A Board of Trustees, with the Minister of Industries as chairman and nominees of the donor companies as members was constituted to manage the affairs of the Institute. In order to meet the recurring expenses of the Institute, a cess was levied by the government on the Textile industry of Pakistan. Later, in 1965, the Institute was granted affiliation by the University of Engineering and Technology, Lahore, and it was renamed "National College of Textile Engineering". The first batch of graduate engineers was passed out in 1966. In 1973 administrative control of the Institute was transferred to the Federal Government.

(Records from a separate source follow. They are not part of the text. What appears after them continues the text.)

/-- For a port that feeds the context's circuit and an instruction the context may issue: where the port is disabled or in CELL
mode, PRX, PTX and their NB and L forms set E only; PRX.TS of a disabled port has no effect. Else PRX and PRX.NB take a full
receive holding register: Gd is Table 10-9's word, the register empties, the character latch, with the character's check, and the
timestamp of PRX.TS load, E clears; PTX, PTX.L and PTX.NB fill an empty transmit holding register with Ga bits 8:0 and the check
over the data byte, last-of-cell for PTX.L (waiting for an open verdict), and clear E. On an empty receive or full transmit
register PRX, PTX and PTX.L wait for the port with no other change, and the NB forms set E. PBRK requests a break of an enabled
port, PST reads Pnn_STAT and sets Z, PRX.TS of an enabled port returns the kept timestamp. -/
def Obligations.SeqPortCharacters : Prop :=
  ∀ (s : State) (x : CircId) (d a : Reg) (p : Fin 16) (h : RxChar),
    let k := s.ctx x
    let q := s.port p
    let ga := greg s x a
    let fails (i : Instr) : Prop := setsCtx i s x { k with e := true }
    let takes (i : Instr) : Prop := ∃ t, exec i s = .next t ∧ ctxPortOnly s t x p ∧ t.port p = { q with rxHold := none } ∧
      t.ctx x = withRun { withReg k d (greg t x d) with e := false, chLatch := some (h.data, h.check), prxTs := (t.ctx x).prxTs } (t.ctx x) ∧
      fget (fun _ => 0) (t.ctx x).prxTs p = cellForm h.ts ∧
      getF (greg t x d) 0 8 = h.data.toNat ∧ getF (greg t x d) 8 1 = b2n h.mark ∧ getF (greg t x d) 9 2 = h.cls % 4 ∧
      getF (greg t x d) 11 1 = b2n h.ovr ∧ getF (greg t x d) 12 1 = b2n h.noise ∧ getF (greg t x d) 13 1 = b2n h.early ∧
      getF (greg t x d) 14 4 = h.entry % 16 ∧ getF (greg t x d) 18 14 = 0
    let waits (i : Instr) : Prop := exec i s = .next (s.setCtx x { k with portWait := some p.val })
    let fills (i : Instr) (last : Bool) : Prop := ∃ t, exec i s = .next t ∧ ctxPortOnly s t x p ∧
      t.port p = { q with txHold := some ⟨ga.extractLsb' 0 8, ga.getLsbD 8, last, if last && verdictOpen s x then some x.val else none,
        crc32c [ga.extractLsb' 0 8]⟩ } ∧
      t.ctx x = withRun { k with e := false } (t.ctx x)
    (issues s x (.pst d p) = true → setsCtx (.pst x d p) s x { withReg k d (portStat s p) with z := portStat s p == 0#32 }) ∧
    (feedsCtx s x p = true →
      (issues s x (.prxTs d p) = true →
        (pEn s p = true → setsCtx (.prxTs x d p) s x (withReg k d (BitVec.ofNat 32 (fget (fun _ => 0) k.prxTs p)))) ∧
        (pEn s p = false → setsCtx (.prxTs x d p) s x k)) ∧
      (issues s x (.prx d p) = true →
        (holdReady s p = false → fails (.prx x d p)) ∧
        (holdReady s p = true → q.rxHold = some h → takes (.prx x d p)) ∧
        (holdReady s p = true → q.rxHold = none → waits (.prx x d p))) ∧
      (issues s x (.prxNb d p) = true →
        (holdReady s p = false → fails (.prxNb x d p)) ∧
        (holdReady s p = true → q.rxHold = some h → takes (.prxNb x d p)) ∧
        (holdReady s p = true → q.rxHold = none → fails (.prxNb x d p))) ∧
      (issues s x (.ptx a p) = true →
        (holdReady s p = false → fails (.ptx x a p)) ∧
        (holdReady s p = true → q.txHold = none → fills (.ptx x a p) false) ∧
        (holdReady s p = true → q.txHold ≠ none → waits (.ptx x a p))) ∧
      (issues s x (.ptxL a p) = true →
        (holdReady s p = false → fails (.ptxL x a p)) ∧
        (holdReady s p = true → q.txHold = none → fills (.ptxL x a p) true) ∧
        (holdReady s p = true → q.txHold ≠ none → waits (.ptxL x a p))) ∧
      (issues s x (.ptxNb a p) = true →
        (holdReady s p = false → fails (.ptxNb x a p)) ∧
        (holdReady s p = true → q.txHold = none → fills (.ptxNb x a p) false) ∧
        (holdReady s p = true → q.txHold ≠ none → fails (.ptxNb x a p))) ∧
      (issues s x (.pbrk p) = true →
        (pEn s p = false → fails (.pbrk x p)) ∧
        (pEn s p = true → q.tx ≠ .brk → ∃ t, exec (.pbrk x p) s = .next t ∧ ctxPortOnly s t x p ∧
          t.port p = { q with brkReq := true } ∧ t.ctx x = withRun { k with e := false } (t.ctx x))))

/-- For a context whose circuit is in RUN and an instruction it may issue: CUR.TAKE with no cell held takes the head of the inbox
at offset 0, and with a cell held or an empty inbox sets E. CUR.PASS of a held cell whose verdict is not open, or passes, puts the
cells held for the verdict and then the cell at the end of the endpoint queue; CUR.FREE of one whose verdict is not open frees it;
both leave RCUR empty and E clear. CUR.SEEK moves forward within LENGTH and opens the verdict, or sets E. CUR.INFO and CUR.HDR
report the cursor's cell. CUR.FREEI of an own cell that is in neither cursor and not being taken frees it with E clear; of a free
cell it sets E and counts the repeat. -/
def Obligations.SeqReadCursor : Prop :=
  ∀ (s : State) (x : CircId) (d a : Reg) (n : Fin 4) (i off : Nat) (v : Bool) (rest : List Nat),
    let k := s.ctx x
    let c := s.cell i
    let ga := greg s x a
    (s.circ x).st = .run →
    (issues s x (.curTake d) = true → (∀ j o w, k.rcur ≠ .held j o w) → (s.circ x).inbox = i :: rest →
      ∃ t, exec (.curTake x d) s = .next t ∧ movedOn s t x ∧ t = { s.issuedAs t with circs := t.circs } ∧
        t.circ x = { s.circ x with inbox := rest } ∧ (∀ e, e ≠ x.val → t.circ e = s.circ e) ∧ (∀ y, y ≠ x.val → t.ctx y = s.ctx y) ∧
        t.ctx x = withRun { withReg k d (BitVec.ofNat 32 (i + c.payload.length * 2 ^ 16 + cellFlags c * 2 ^ 24)) with
          rcur := .held i 0 false, e := false } (t.ctx x)) ∧
    (issues s x (.curTake d) = true → k.rcur = .held i off v ∨ (k.rcur = .empty ∧ (s.circ x).inbox = []) →
      setsCtx (.curTake x d) s x { k with e := true }) ∧
    (issues s x .curPass = true → k.rcur = .held i off v → v = false ∨ sleeveBad c = false →
      ∃ t, exec (.curPass x) s = .next t ∧ movedOn s t x ∧
        (t.circ x).queue = (s.circ x).queue ++ (if v then k.heldCells else []) ++ [i] ∧ (∀ j, t.cell j = s.cell j) ∧
        t.ctx x = withRun { k with rcur := .empty, e := false, heldCells := if v then [] else k.heldCells } (t.ctx x)) ∧
    (issues s x .curFree = true → k.rcur = .held i off false → c.owner = .circ x →
      ∃ t, exec (.curFree x) s = .next t ∧ movedOn s t x ∧ (t.cell i).owner ≠ .circ x ∧ (t.ctx x).rcur = .empty ∧ (t.ctx x).e = false) ∧
    (issues s x (.curSeek a) = true → k.rcur = .held i off v →
      (ga.toNat < off ∨ c.payload.length < ga.toNat → setsCtx (.curSeek x a) s x { k with e := true }) ∧
      (ga.toNat = off → off ≤ c.payload.length → setsCtx (.curSeek x a) s x { k with e := false }) ∧
      (off < ga.toNat → ga.toNat ≤ c.payload.length → ∃ t, exec (.curSeek x a) s = .next t ∧ movedOn s t x ∧
        t = { s.issuedAs t with fresh := s.fresh + 1 } ∧ (∀ y, y ≠ x.val → t.ctx y = s.ctx y) ∧
        t.ctx x = withRun { k with rcur := .held i ga.toNat true, e := false } (t.ctx x))) ∧
    (issues s x (.curInfo d false) = true →
      (k.rcur = .held i off v → setsCtx (.curInfo x d false) s x
        { withReg k d (BitVec.ofNat 32 (i + off * 2 ^ 12 + c.payload.length * 2 ^ 20)) with e := false }) ∧
      (k.rcur = .empty ∨ k.rcur = .lost → setsCtx (.curInfo x d false) s x { withReg k d 0#32 with e := true })) ∧
    (issues s x (.curInfo d true) = true →
      (wcurOf s x = some i → setsCtx (.curInfo x d true) s x
        { withReg k d (BitVec.ofNat 32 (i + c.payload.length * 2 ^ 12 + c.payload.length * 2 ^ 20)) with e := false }) ∧
      (wcurOf s x = none → setsCtx (.curInfo x d true) s x { withReg k d 0#32 with e := true })) ∧
    (issues s x (.curHdr d n) = true →
      (k.rcur = .held i off v → setsCtx (.curHdr x d n) s x (withReg k d (headerWord c n))) ∧
      (k.rcur = .lost → setsCtx (.curHdr x d n) s x (withReg k d 0#32))) ∧
    (issues s x (.curFreei a) = true → i = ga.toNat % 4096 → (∀ o w, k.rcur ≠ .held i o w) → wcurOf s x ≠ some i →
      (c.owner = .circ x → c.st ≠ .taken → ∃ t, exec (.curFreei x a) s = .next t ∧ movedOn s t x ∧
        (t.cell i).owner ≠ .circ x ∧ (t.ctx x).e = false) ∧
      (c.owner = .free → ∃ t, exec (.curFreei x a) s = .next t ∧ movedOn s t x ∧ (t.ctx x).e = true ∧ (∀ j, t.cell j = s.cell j) ∧
        t.fld (cAddr x 0x12) 0 16 = min (s.fld (cAddr x 0x12) 0 16 + 1) 65535 ∧ t.bit (cAddr x 0x0D) 4 = true))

In 1992 the college received comprehensive assistance worth 650million yen from the Japanese Government, through JICA program, in the form of latest machinery and equipment for all the departments of the Institution. The college was upgraded as National Textile University on 15 November 2002 through promulgation of Ordinance No. CXXIV of 2002 by the President of Islamic Republic of Pakistan.

Ever since its inception, National Textile University has been the premier Institute of textile education in the country, meeting the technical and managerial human resource needs of almost entire textile industry of Pakistan. It always retained a close relationship with the industry and the industrialists of Pakistan.

==Karachi campus==
The university also maintains a recent affiliated campus in Korangi Industrial Area of Karachi.

==Faculties==
===School of Engineering and Technology===
- Department of Textile Engineering
- Department of Textile Engineering Technology
- Department of Polymer Engineering
- Department of Apparel Manufacturing.

===School of Art and Design===
- Bachelor of Textile Design
- Bachelor of Fashion Design
- Bachelor of Visual Arts
- Bachelor of Multimedia & Animation Design
- Bachelor of Interior Design

===School of Sciences===
- Department of Computer Science
- Department of Applied Science

===Faisalabad Business School===
- BBA (Bachelor of Business Administration)
- BSTMM
- BSTAM
- BSQ&C
- BSA&F
- MBA (1.5 Years)
- MBA (2 Years)
- MSBA (Master of Science in Business Administration)
- PhD Management Sciences

==Degree programs==
The disciplines and the degree programs offered by the university are given below. The regular duration of BS and MS/M Phil degree programs is four and two years, respectively.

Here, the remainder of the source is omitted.